The masses produced according to the invention have completely different theological properties compared to emulsions based on wax. The long, coherent and viscous structure of the products according to the invention enables variations in the geometric shape and the adaptation of the emulsion explosive to the field of application. Capsule-sensitive, highly viscous explosives can therefore be compressed, deformed or extruded to produce the desired shapes.

The physical properties of the product according to the invention, namely the resistance to changes in viscosity at changing temperatures, low freezing point, high ignition point and a viscous neutral and polymer-like structure, enable the formulation of optimal batches and thus optimal properties of the finished product.

The invention is not limited to the 5 embodiments described above and can rather be modified in many ways within the scope of the invention. So the type of oxygen-releasing substances is not critical. All types of conventional substances can be used in the practice of the invention. The oil of the continuous oil phase can consist of any type which is compatible with the explosive products according to the invention.
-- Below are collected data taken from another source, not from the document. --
-- ==== Sys2Proof/Machine/Groups.lean ====
section
/-! DEFINITION. Commit groups up to their boundary: staging and its refusals (R71 to R74, R20, R22, R201, R229), opening,
arming and agreement (R75 to R80), abort votes (R83), superseding (R84). -/

namespace Sys2Proof.Machine

/-! ### Checks of what is staged -/

/-- Does the transition table of R18 allow a mode group's target from a mode? -/
def modeAllowed (m : Mode) (target : Nat) : Bool :=
  match target, m with
  | 0, .commission => true
  | 0, .safe => true
  | 1, .run => true
  | 1, .degraded => true
  | 1, .safe => true
  | 2, .commission => true
  | 4, .commission => true
  | 4, .run => true
  | 4, .degraded => true
  | _, _ => false

/-- The words of a force table entry as they will stand when a group commits: staged value, else committed
(R229). -/
def State.forceWord (s : State) (es : List (Target × Word)) (k j : Nat) : Word :=
  match entryOf ⟨true, 0x80000 + 4 * k + j⟩ es with
  | some v => v
  | none => s.word (0x80000 + 4 * k + j)

/-- The committed force table entry k, if it is valid (R226). -/
def State.forceEntry (s : State) (k : Nat) : Option Force :=
  let w := (s.word (0x80000 + 4 * k)).toNat
  if bitOf w 31 then
    some { ix := k, adr := bitsOf w 23 0, mask := s.word (0x80000 + 4 * k + 1), value := s.word (0x80000 + 4 * k + 2) }
  else none

/-- The valid entries of the force table, in ascending number. -/
def State.validForces (s : State) : List Force := (List.range 256).filterMap s.forceEntry

/-- Does a word and mask cover a bit that the TRP page maps to a trip channel (R229)? -/
def State.coversTrip (s : State) (adr mask : Nat) : Bool :=
  (List.range 8).any fun n => s.flag (.TRP_CFG_EN n) && s.fld (.TRP_CFG_WADDR n) == adr &&
    bitOf mask (s.fld (.TRP_CFG_BIT n))

/-- Does a group hold a mode request with target Run, and is it Armed or Agreed (R229, code 0x62)? -/
def State.runGroupArmed (s : State) : Bool :=
  (List.range 16).any fun g => ((s.group g).state == 2 || (s.group g).state == 3) &&
    (match entryOf modeTarget (s.group g).entries with | some v => v.toNat % 16 == 2 | none => false)

/-- Is a target a word of the force table? -/
def Target.isForce (t : Target) : Bool := t.basin && decide (0x80000 ≤ t.adr) && decide (t.adr < 0x80400)

/-- Does a group that is Open, Armed or Agreed hold force-table entries (R229, code 0x64)? -/
def State.forceStaged (s : State) : Bool :=
  (List.range 16).any fun g => (s.group g).state != 0 && (s.group g).state != 4 &&
    (s.group g).entries.any fun e => e.1.isForce

/-- Members that agree on configuration and version, this one among them (R22). -/
def State.agreeing (s : State) : Nat :=
  1 + b2n (s.flag (.SIB_PEER_CFG_AGREE 0) && s.flag (.SIB_PEER_VER_AGREE 0)) +
    b2n (s.flag (.SIB_PEER_CFG_AGREE 1) && s.flag (.SIB_PEER_VER_AGREE 1))

/-- Why a mode request is refused: the code for the SYS page's ERR_CODE (R20, R22, R229). -/
def State.modeRefusal (s : State) (target : Nat) : Option Nat :=
  if !modeAllowed s.mode target ∨ (target = 0 ∧ s.pends 3) then some 0x01
  else if target = 2 then
    if s.validForces.any fun f => s.coversTrip f.adr f.mask.toNat then some 0x03
    else if !s.validForces.isEmpty && !s.flag .SCN_STAT_KEY_OK then some 0x04
    else if s.flag .SYS_BOOT_STAT_TRIPLET && decide (s.agreeing < 2) then some 0x05
    else if s.forceStaged then some 0x64
    else none
  else none

/-- Why a staged write into the force table is refused (R229). -/
def State.forceRefusal (s : State) (g : Nat) (t : Target) (v : Word) : Option Nat :=
  if s.runGroupArmed then some 0x62
  else
    let es := putEntry t v (s.group g).entries
    let k := (t.adr - 0x80000) / 4
    let w0 := (s.forceWord es k 0).toNat
    if 0x80000 ≤ bitsOf w0 23 0 then some 0x63
    else if !bitOf w0 31 then none
    else if s.live && !s.flag .SCN_STAT_KEY_OK then some 0x60
    else if s.live && s.coversTrip (bitsOf w0 23 0) (s.forceWord es k 1).toNat then some 0x61
    else none

/-- Is a loop slot running (R186)? -/
def State.slotRuns (s : State) (n : Nat) : Bool := bitOf (s.fld (.LOP_RUNNING_RUN (n / 32))) (n % 32)

/-- A 32-bit word of generator record g (R202). -/
def State.genWord (s : State) (g off : Nat) : Nat := (s.word ((s.fld .LOP_TEST_BASE + 256 * g + off) / 4)).toNat

/-- Why a write of LOP_TEST with RUN = 1, or of LOP_CAP with ARM = 1, is refused (R201, LOP_CAP). -/
def State.loopRefusal (s : State) (adr : Nat) (v : Nat) : Option Nat :=
  if 0xC200 ≤ adr ∧ adr < 0xC220 ∧ bitOf v 31 then
    let g := (adr - 0xC200) / 4
    let kind := bitsOf v 29 27
    let order := bitsOf v 26 23
    if s.live && !s.flag .SCN_STAT_KEY_OK then some 0x50
    else if !s.slotRuns (bitsOf v 8 0) then some 0x51
    else if kind = 0 ∨ 4 < kind ∨ (kind = 2 ∧ (order < 7 ∨ 15 < order)) ∨ s.genWord g 8 = 0 ∨
        (kind = 3 ∧ s.genWord g 4 < 2) ∨ (kind = 4 ∧ (s.genWord g 0x18 = 0 ∨ 16 < s.genWord g 0x18)) then some 0x52
    else none
  else none

/-- Why a staged write to a register is refused by that register's own rule (R20, R22, R104, R201). The flag says
whether the refusal sets the group's REFUSED: those of a mode request do not (R73); that those with 0x31 and 0x50 to 0x52 do is the
model's choice (assumption 84). -/
def State.regRefusal (s : State) (adr : Nat) (v : Nat) : Option (Nat × Bool) :=
  if adr = 0x44 then (s.modeRefusal (v % 16)).map fun c => (c, false)
  else if adr = 0x708C then (if v % 8 = 4 then none else some (0x31, true))
  else (s.loopRefusal adr v).map fun c => (c, true)

/-- Is a target held by a group other than g and other than one that g supersedes (R73 code 0x12, R84)? -/
def State.heldElsewhere (s : State) (g : Nat) (t : Target) : Bool :=
  (List.range 16).any fun h => h != g && (s.group h).state != 0 && (entryOf t (s.group h).entries).isSome &&
    !(s.flag (.TXN_GRP_CFG_SUP_EN g) && s.fld (.TXN_GRP_CFG_SUP g) == h)

/-- The bank of a Basin target (R107). -/
def Target.bank (t : Target) : Nat := t.adr / 0x100000

/-- The general refusals of R73 for a write into an Open group. A Basin word outside every transactional region is staged like any
other: R73 names no code for it, and that is the model's choice (assumption 84). -/
def State.stageRefusal (s : State) (g : Nat) (t : Target) : Option Nat :=
  let es := (s.group g).entries
  if (s.group g).state ≠ 1 then some 0x11
  else if s.heldElsewhere g t then some 0x12
  else if (entryOf t es).isSome then none
  else if 4096 ≤ es.length then some 0x13
  else if t.basin && decide (64 ≤ (es.filter fun e => e.1.basin && e.1.bank == t.bank).length) then some 0x14
  else none

/-- Every reason against a staged write: code, and whether REFUSED sets (R73). -/
def State.stageWhyNot (s : State) (g : Nat) (t : Target) (v : Word) : Option (Nat × Bool) :=
  match if t.basin then none else s.regRefusal t.adr v.toNat with
  | some r => some r
  | none => match s.stageRefusal g t with
    | some c => some (c, true)
    | none => match if t.isForce then s.forceRefusal g t v else none with
      | some c => some (c, c != 0x64)
      | none => none

/-- A write staged into a group: the entry is put in place (R74). -/
def State.stageEntry (s : State) (g : Nat) (t : Target) (v : Word) (host : Bool) : State :=
  s.setGroup g fun x => { x with entries := putEntry t v x.entries, host := x.host || host }

/-- A register that the device alone stages (R184: SLC_PUB, SLC_SYNC_MARK). -/
def Target.deviceOnly (t : Target) : Bool :=
  !t.basin && ((decide (0xB160 ≤ t.adr) && decide (t.adr < 0xB170)) || (decide (0xB320 ≤ t.adr) && decide (t.adr < 0xB330)))

/-- A staged write, or its refusal: a write to a register that the device alone stages does nothing (R184; assumption 84). The code goes
to the ERR_CODE of the page given (for a mode request to the SYS page, R20), and the group's REFUSED sets where R73 says so. -/
def State.stage (s : State) (g : Nat) (t : Target) (v : Word) (host : Bool) (page : Nat) : State × Bool :=
  if t.deviceOnly then (s, false) else
  match s.stageWhyNot g t v with
  | none => (s.stageEntry g t v host, true)
  | some (c, flag) =>
    let s1 := s.refuse (if t = modeTarget ∧ !flag then 0 else page) c t.adr
    (if flag then s1.setGroup g fun x => { x with refused := true } else s1, false)

/-! ### Opening and arming -/

/-- The siblings' outcomes have counted for one use and count no more (R80): they are kept with their TIME, so that their repetition
is known. -/
def Group.retire (x : Group) : Group :=
  { x with lastOutcome := x.sibOutcome, sibOutcome := [],
           lastTime := x.sibLast.filterMap fun e => e.2.bind fun l => if l.2 = 0 then none else some (e.1, l.2) }

/-- The siblings' outcomes at an opening: those of a use not yet compared count no more; one that came since the comparison belongs to
the arming that follows. -/
def Group.newUse (x : Group) : Group := if x.outcome.isSome && !x.compared then x.retire else x

/-- The full PTP time nearest to a reference that a TIME of 58 bits stands for (R78, R80). -/
def widenTime (ref t : Nat) : Nat :=
  let b := ref / 2 ^ 58 * 2 ^ 58 + t
  if ref + 2 ^ 57 < b ∧ 2 ^ 58 ≤ b then b - 2 ^ 58 else if b + 2 ^ 57 < ref then b + 2 ^ 58 else b

/-- A group opened: Open, its entries and outcome of before cleared (R75). -/
def State.openNow (s : State) (g : Nat) (weir : Bool) : State :=
  s.setGroup g fun x => { x.newUse with state := 1, entries := [], refused := false, host := false, weir := weir, result := 0,
                                        hash := 0, bound := 0, sibVote := [] }

/-- May this member open groups by its role: not while Sidelined, Joining or Shadow (R76)? -/
def State.mayOpen (s : State) : Bool := s.pos == 0 || s.role s.pos == 3 || s.role s.pos == 0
The other conventional components of the product, namely the emulsifier, the microspheres and possibly auxiliary fuels, can be selected from known and conventional materials. Finally, the VI improver can also be selected from commercially available products suitable for viscosity index modification. The above compounds are only examples of suitable materials.

Claims (7)

655 298 PATENT CLAIMS 1. explosive mass of the water-in-oil type which contains a carbon-containing fuel as the continuous phase and an oxygen-releasing aqueous salt solution as the discontinuous phase, characterized in that the continuous phase contains a water-insoluble lipophilic viscosity index improver for controlling the consistency. 2. Composition according to claim 1, characterized in that the improving agent is a polymer, preferably a copolymer. 3. Composition according to claim 2, characterized in that the polymer is selected from acrylate and / or methacrylate copolymers and olefin copolymers. 4. Composition according to one of the preceding claims, characterized in that the continuous phase is based on a mineral oil, a vegetable oil or a dewaxed praffin oil. 5. Composition according to one of the preceding claims, characterized in that the continuous phase further contains a lipophilic emulsifier. 6. Composition according to one of the preceding claims, characterized in that it contains 1 to 10 wt .-% of the continuous phase. 7. Composition according to one of the preceding claims, characterized in that it contains 4 to 25 wt .-% water.